Ballard’s firm has other reported Trump ties too, like former Florida Attorney General Pam Bondi, who runs the firm’s corporate regulatory compliance practice. Bondi decided not to pursue a case against Trump University in 2014 shortly after her campaign received a $25,000 donation from the Trump Foundation, which stirred up scrutiny and penalties from the IRS.

Justin Sayfie, who was a member of the President’s Commission on White House Fellowships, is also a partner at Ballard Partners. And former Rep. Robert Wexler (D-Fla.) and former U.S. Assistant Secretary of State for Public Affairs James Rubin both worked at Ballard too.

The firm’s lobbying mainly focused on the State Department and Treasury Department during the Trump administration. The firm later cut ties with Halkbank a day after the bank was indicted for a massive money laundering scheme.

Mercury Public Affairs, a D.C.-based consulting firm, is also among Turkey’s top grossing registrants and has deep ties to Trump.

The firm has represented the Turkish government and the Turkey-U.S. Business Council, known as TAİK. TAİK, a government-linked business advocacy organization, paid the firm nearly $3.9 million in 2018. It also only paid the firm $300,000 in 2019, and over $801,000 in 2020.

As a part of those influence efforts, Mercury brought on Bryan Lanza, who served as Trump’s communications director on the presidential transition team, as a partner at the firm’s Washington D.C. office in 2018. It also hired Eric Branstad as managing director of its Iowa office in 2018. Branstad was part of the 2017 inaugural committee and is an adviser for Tump’s joint fundraising committee. Both worked at Mercury while the firm was lobbying on behalf of TAIK and the turkish government.

Every year, TAİK hosts a U.S.-Turkish conference with the American Turkish Council to bring together military, business and political figures from both countries. The organizations held the conference at Trump hotel properties multiple years during the Trump administration.

TAİK’s chairman, Turkish businessman Mehmet Ali Yalcindag, helped negotiate a licencing deal for Trump’s properties in Turkey. Trump’s foreign business interests in Turkey brought in up to $9 million since 2016 and Yalcindag went on to lobby the Trump administration on behalf of TAİK.

The Turkish government also spent substantial sums defending the former president.

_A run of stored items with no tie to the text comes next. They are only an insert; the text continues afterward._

/-! ### Decoding, the step, the whole machine -/

/-- R61 to R67: words that the spec writes out decode to the instructions they stand for: clmul.b32 v20, v21, -1; the FFMA of
the worked example, ffma.f64.rz v4, v6, v8, v10; the guarded branch of the decode example; joinset j0; atom.add.n32.die with its
object and constant; wsend; fence.rel.die; awlnext k8, q1; lscan.xor.b32.excl v16, v15, -1; a guarded cntrd; replay; lds. Changed in
a modifier that no form has, the first traps ILLEGAL_ENCODING; with opcode 0x115, which is not assigned, it is no instruction of the table. -/
def Obligations.DecodedSpecWords : Prop :=
  let plain : Ctl := ⟨0, ⟨7, false⟩, ⟨0, false⟩, .a, 0, .none⟩
  let all : Src := .c 0x3FF
  decodeWord 0x00000000_00200000_3FF05414_00070112 = .ok (.clmul plain false (.v 20) (.v 21) all) ∧
  decodeWord 0x00000000_90000002_80801804_00070203 = .ok (.ffma plain true .rz (.v 4) (.v 6) (.v 8) (.v 10)) ∧
  decodeWord 0xFFFFFFFF_FFFFFFE0_00000000_01390600 = .ok (.bra ⟨0, ⟨1, true⟩, ⟨3, false⟩, .both, 0, .none⟩ 0xFFFFFFFFFFFFFFE0) ∧
  decodeWord 0x00000000_00000080_00000000_00070605 = .ok (.joinset plain 0 0x80) ∧
  decodeWord 0x00000010_28080004_80101407_00072800 =
    .ok (.atom { plain with la := 2 } .add false .die .rlx (.v 7) ⟨.idx 9, .v 5, 0x10⟩ (.c 1)) ∧
  decodeWord 0x00000000_00000531_00A02400_00072C02 = .ok (.wsend { plain with la := 2 } (.v 9) (.v 10) 1 3 5) ∧
  decodeWord 0x00000001_60000000_00000000_00070A08 = .ok (.fence plain .rel .die) ∧
  decodeWord 0x00000000_04000100_00000008_00070D00 = .ok (.awlnext plain (.k 8) 1) ∧
  decodeWord 0x00000009_408000FF_C0003C10_00071504 =
    .ok (.lscan { plain with la := 1 } .xor .s32 true (.v 16) (.v 15) all) ∧
  decodeWord 0x00000000_00000308_0000000C_00010E08 = .ok (.cntrd { plain with ga := ⟨1, false⟩ } false 0x308 (.v 12)) ∧
  decodeWord 0x00000000_00000000_00001005_00070E07 = .ok (.replay plain (.v 5) (.v 4)) ∧
  decodeWord 0x00000000_00010000_0000003C_00070706 = .ok (.lds plain .b32 60 (.v 0) 0x10000) ∧
  decodeWord 0x00000000_80200000_3FF05414_00070112 = .error .illegalEncoding ∧
  decodeWord 0x00000000_00200000_3FF05414_00070115 = .ok (.unassignedOpcode 0x00000000_00200000_3FF05414_00070115)

/-- R61 to R72: the decoder reads back every well-formed instruction of the opcode table that is a word, whatever its operands. -/
def Obligations.DecodeReadsBackEveryEncoding : Prop :=
  ∀ i : Instr, i.wf = true → (ctlOf i).isSome = true → decodeWord (encode i) = .ok i

/-- R61, R63: an instruction that a word decodes to is well formed, and encodes to that word: no bit of a word is ignored. -/
def Obligations.DecodedWordsEncodeBack : Prop :=
  ∀ (w : IWord) (i : Instr), decodeWord w = .ok i → i.wf = true ∧ ((ctlOf i).isSome = true → encode i = w)

/-- R68: an act that issues a PC group whose word decodes to an instruction with its registers in range runs exactly that
instruction, with the PC group as its threads, after the issue is counted; then threads that have come to a consumer park. The model's
choice (log entry 61): an act that names a thread waiting in an instruction runs that instruction again, in no slot, for the threads that
wait in it with the thread, with what it read at issue, and has no effect unless one of them gets on. The model's choice (log entry 31): a
word placed after reset, which stands for the launch that brings a program, runs as the first instruction. -/
def Obligations.StepRunsTheDecodedInstruction : Prop :=
  (∀ (s : State) (core slot : Nat) (bad : List Bad) (rest : List Act) (ch : Choice) (w : IWord) (i : Instr),
    s.agenda = .issue core slot bad :: rest →
    let s0 : State := { s with agenda := rest }
    let t := 512 * core + slot
    againKind (s0.thread t) = 0 → nextIssue s0 core = some ch → ch.t = t → fetchOf s0 t = .word w → decodeWord w = .ok i →
    let s1 := issueCount s0 core ch (some i)
    (usesOf i).inRange ((ch.ms.head?.map (fun u => (s1.group (s1.thread u).group).regs)).getD 0) = true →
    step s = settled (exec i { s1 with iss := ⟨core, ch.ms, bad.map (Bad.onCore core), (s0.thread t).pc, w, none⟩ })) ∧
  (∀ (s : State) (core slot : Nat) (bad : List Bad) (rest : List Act) (h : Held) (i : Instr) (s' : State),
    s.agenda = .issue core slot bad :: rest →
    let s0 : State := { s with agenda := rest }
    let t := 512 * core + slot
    let ms := pcGroup s0 t ((threadsOn s0 core).filter (fun u => (s0.thread u).held == some h && mayRetry s0 u))
    mayRetry s0 t = true → (s0.thread t).held = some h → decodeWord h.word = .ok i →
    (usesOf i).inRange ((ms.head?.map (fun u => (s0.group (s0.thread u).group).regs)).getD 0) = true →
    exec i { s0 with iss := ⟨core, ms, bad.map (Bad.onCore core), (s0.thread t).pc, h.word, some h⟩ } = .next s' →
    step s = settled (.next (if ms.all (fun u => (s'.thread u).run == (s0.thread u).run) then s0 else s'))) ∧
  (∀ (nbits w : Nat) (i : Instr), nbits ≤ 128 → decodeTableWord nbits w = some i → (usesOf i).inRange 1024 = true →
    ∃ s0, step (State.reset.withFetchWord nbits w) = settled (exec i s0) ∧ s0.iss.members = [0] ∧ s0.iss.core = 0 ∧ s0.iss.bad = [] ∧ s0.iss.held = none ∧
      s0.threads = (State.reset.withFetchWord nbits w).threads ∧ s0.hbm = [])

Mercury defended Trump’s decisions in 2019 to withdraw troops from Syria and circulated a New York Times editorial by Mevlüt Çavuşoğlu, a Turkish diplomat, that described the U.S.’ longtime Kurdish allies as terrorists.

Michael Flynn, Trump’s former national security adviser who was forced to resign soon after the 2017 inauguration, also had ties to Turkey. Inovo BV, a Netherlands-based consulting firm owned by Turkish businessman Kamil Ekim Alptekin, paid Flynn’s lobbying group, Flynn Intel Group, $530,000 in 2016 for a campaign against Gülen, which Flynn later failed to disclose to the DOJ.

Under the lobbying contract, Flynn published a column in The Hill that called Gülen a “shady Islamic mullah” and compared him to Osama bin Laden. Mullah is a name given to local Islamic clerics that members of the Taliban have also used.

Flynn, who was the only member of the Trump administration to be charged in Special Counsel Robert Mueller’s investigation, pleaded guilty in 2017 to lying to the FBI about his contacts with the Russian ambassador. But Flynn later withdrew his plea and Trump pardoned him in 2020.